After 3 dips in 3 days, this is the color card for the green persimmon dye. You can see the original fabric was very white. The literature on using persimmons says it makes fabrics water resistant and can be painted onto paper or fiber bowls. It was difficult to make the fabric soak up the persimmon after the first day and you could see the moisture bead on the linen piece. The dupioni silk piece didn’t react and there was very little color change on day 2 so I didn’t bother on day 3. The deepest change was on the rayon piece and I found that same thing using indigo. I’m thinking that rayon is going to be my fabric of choice.
We will pick persimmons again in a week or so, right before they start to turn color and see if that pick makes a difference. In the meantime, I have some experimenting to do with painting on the juice with and without mordants to see what comes out. I also haven’t tried stitching through this yet so more experimenting.

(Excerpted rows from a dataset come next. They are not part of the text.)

-- ==== Sys2Proof/Proofs/Measurement.lean ====
section
/-! PROOF. A measurement applied in each discipline state: what every rule of it keeps, the loop, the qualifying count, and the four rules themselves. -/

namespace Sys2Proof.Machine

/-! ### What every rule of a measurement keeps -/

/-- The settings, the references, and what every applied measurement has already set are the same. -/
structure Dtu.SameMeasure (a b : Dtu) : Prop where
  settings : b.settings = a.settings
  refA : b.refA = a.refA
  refB : b.refB = a.refB
  active : b.active = a.active
  lastTheta : b.lastTheta = a.lastTheta
  unlabelled : b.unlabelled = a.unlabelled
  sinceApplied : b.sinceApplied = a.sinceApplied
  accepted : b.minute.accepted = a.minute.accepted
  smallest : b.minute.smallest = a.minute.smallest
  largest : b.minute.largest = a.minute.largest

theorem Dtu.SameMeasure.refl (d : Dtu) : d.SameMeasure d := ⟨rfl, rfl, rfl, rfl, rfl, rfl, rfl, rfl, rfl, rfl⟩

theorem Dtu.SameMeasure.trans {a b c : Dtu} (hab : a.SameMeasure b) (hbc : b.SameMeasure c) : a.SameMeasure c :=
  ⟨hbc.settings.trans hab.settings, hbc.refA.trans hab.refA, hbc.refB.trans hab.refB, hbc.active.trans hab.active,
    hbc.lastTheta.trans hab.lastTheta, hbc.unlabelled.trans hab.unlabelled, hbc.sinceApplied.trans hab.sinceApplied,
    hbc.accepted.trans hab.accepted, hbc.smallest.trans hab.smallest, hbc.largest.trans hab.largest⟩

section

variable {e : DtuEffect} {t : Instant} {theta : Int}

theorem DtuEffect.qualifyAt_same : e.dtu.SameMeasure (e.qualifyAt t theta).dtu := by
  unfold DtuEffect.qualifyAt
  split
  · exact ⟨rfl, rfl, rfl, rfl, rfl, rfl, rfl, rfl, rfl, rfl⟩
  · exact .refl _

theorem DtuEffect.measureAcquiring_same : e.dtu.SameMeasure (e.measureAcquiring t theta).dtu := by
  unfold DtuEffect.measureAcquiring
  split
  · exact ⟨rfl, rfl, rfl, rfl, rfl, rfl, rfl, rfl, rfl, rfl⟩
  · refine .trans ?_ DtuEffect.qualifyAt_same
    exact ⟨rfl, rfl, rfl, rfl, rfl, rfl, rfl, rfl, rfl, rfl⟩

/-- The persistence count after a measurement in TRACEABLE (R45). -/
def Dtu.persistAfter (d : Dtu) (theta : Int) : Nat := if d.settings.limit < d.measuredBound theta then d.persistent + 1 else 0

/-- D persists above L after a measurement in TRACEABLE (R45). -/
def Dtu.Persists (d : Dtu) (theta : Int) : Prop :=
  d.settings.limit < d.measuredBound theta ∧ d.settings.persistence ≤ d.persistAfter theta

/-- The effect of a measurement in TRACEABLE before the test on persistence (R45). -/
def DtuEffect.traceableJudged (e : DtuEffect) (theta : Int) : DtuEffect :=
  (e.loop e.dtu.settings.trackKi e.dtu.settings.trackKp theta).change fun d =>
    let d := (d.setBound (d.measuredBound theta)).evaluateWarning
    { d with persistent := if d.settings.limit < d.bound then d.persistent + 1 else 0 }

theorem DtuEffect.measureTraceable_leaves (h : e.dtu.Persists theta) :
    e.measureTraceable t theta = ((e.traceableJudged theta).change Dtu.enterUntraceable).recordState t .traceable .persistence := if_pos h

theorem DtuEffect.measureTraceable_stays (h : ¬ e.dtu.Persists theta) : e.measureTraceable t theta = e.traceableJudged theta := if_neg h

theorem DtuEffect.traceableJudged_same : e.dtu.SameMeasure (e.traceableJudged theta).dtu := by
  have hset (d : Dtu) (bound persistent : Nat) : d.SameMeasure { (d.setBound bound).evaluateWarning with persistent := persistent } :=
    ⟨rfl, rfl, rfl, rfl, rfl, rfl, rfl, rfl, rfl, rfl⟩
  refine .trans ?_ (hset _ _ _)
  exact ⟨rfl, rfl, rfl, rfl, rfl, rfl, rfl, rfl, rfl, rfl⟩

theorem DtuEffect.measureTraceable_same : e.dtu.SameMeasure (e.measureTraceable t theta).dtu := by
  refine .trans (DtuEffect.traceableJudged_same (theta := theta)) ?_
  by_cases h : e.dtu.Persists theta
  · rw [DtuEffect.measureTraceable_leaves h]
    exact ⟨rfl, rfl, rfl, rfl, rfl, rfl, rfl, rfl, rfl, rfl⟩
  · rw [DtuEffect.measureTraceable_stays h]
    exact .refl _

theorem DtuEffect.measureHoldover_same : e.dtu.SameMeasure (e.measureHoldover t theta).dtu := by
  unfold DtuEffect.measureHoldover
  refine .trans ?_ DtuEffect.qualifyAt_same
  exact ⟨rfl, rfl, rfl, rfl, rfl, rfl, rfl, rfl, rfl, rfl⟩

theorem DtuEffect.measureUntraceable_same : e.dtu.SameMeasure (e.measureUntraceable t theta).dtu := by
  unfold DtuEffect.measureUntraceable
  refine .trans ?_ DtuEffect.qualifyAt_same
  exact ⟨rfl, rfl, rfl, rfl, rfl, rfl, rfl, rfl, rfl, rfl⟩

Just to let you know, my Texas persimmons gave an unsparing brown the riper they became. I think the tannins oxidized and yellow dyes in the fruit became part of the sugar richness and left only the brown portion. It will be interesting to see what you come up with…compared with these colors http://debmcclintock.me/2012/07/30/persimmon-revisited-or-still-searching-for-black/
Love your colors Deb. I have set aside some of this to ferment. I was hoping for the rich brown with the green fruit that they show on some Japanese blogs. I may have to send some emails for answers.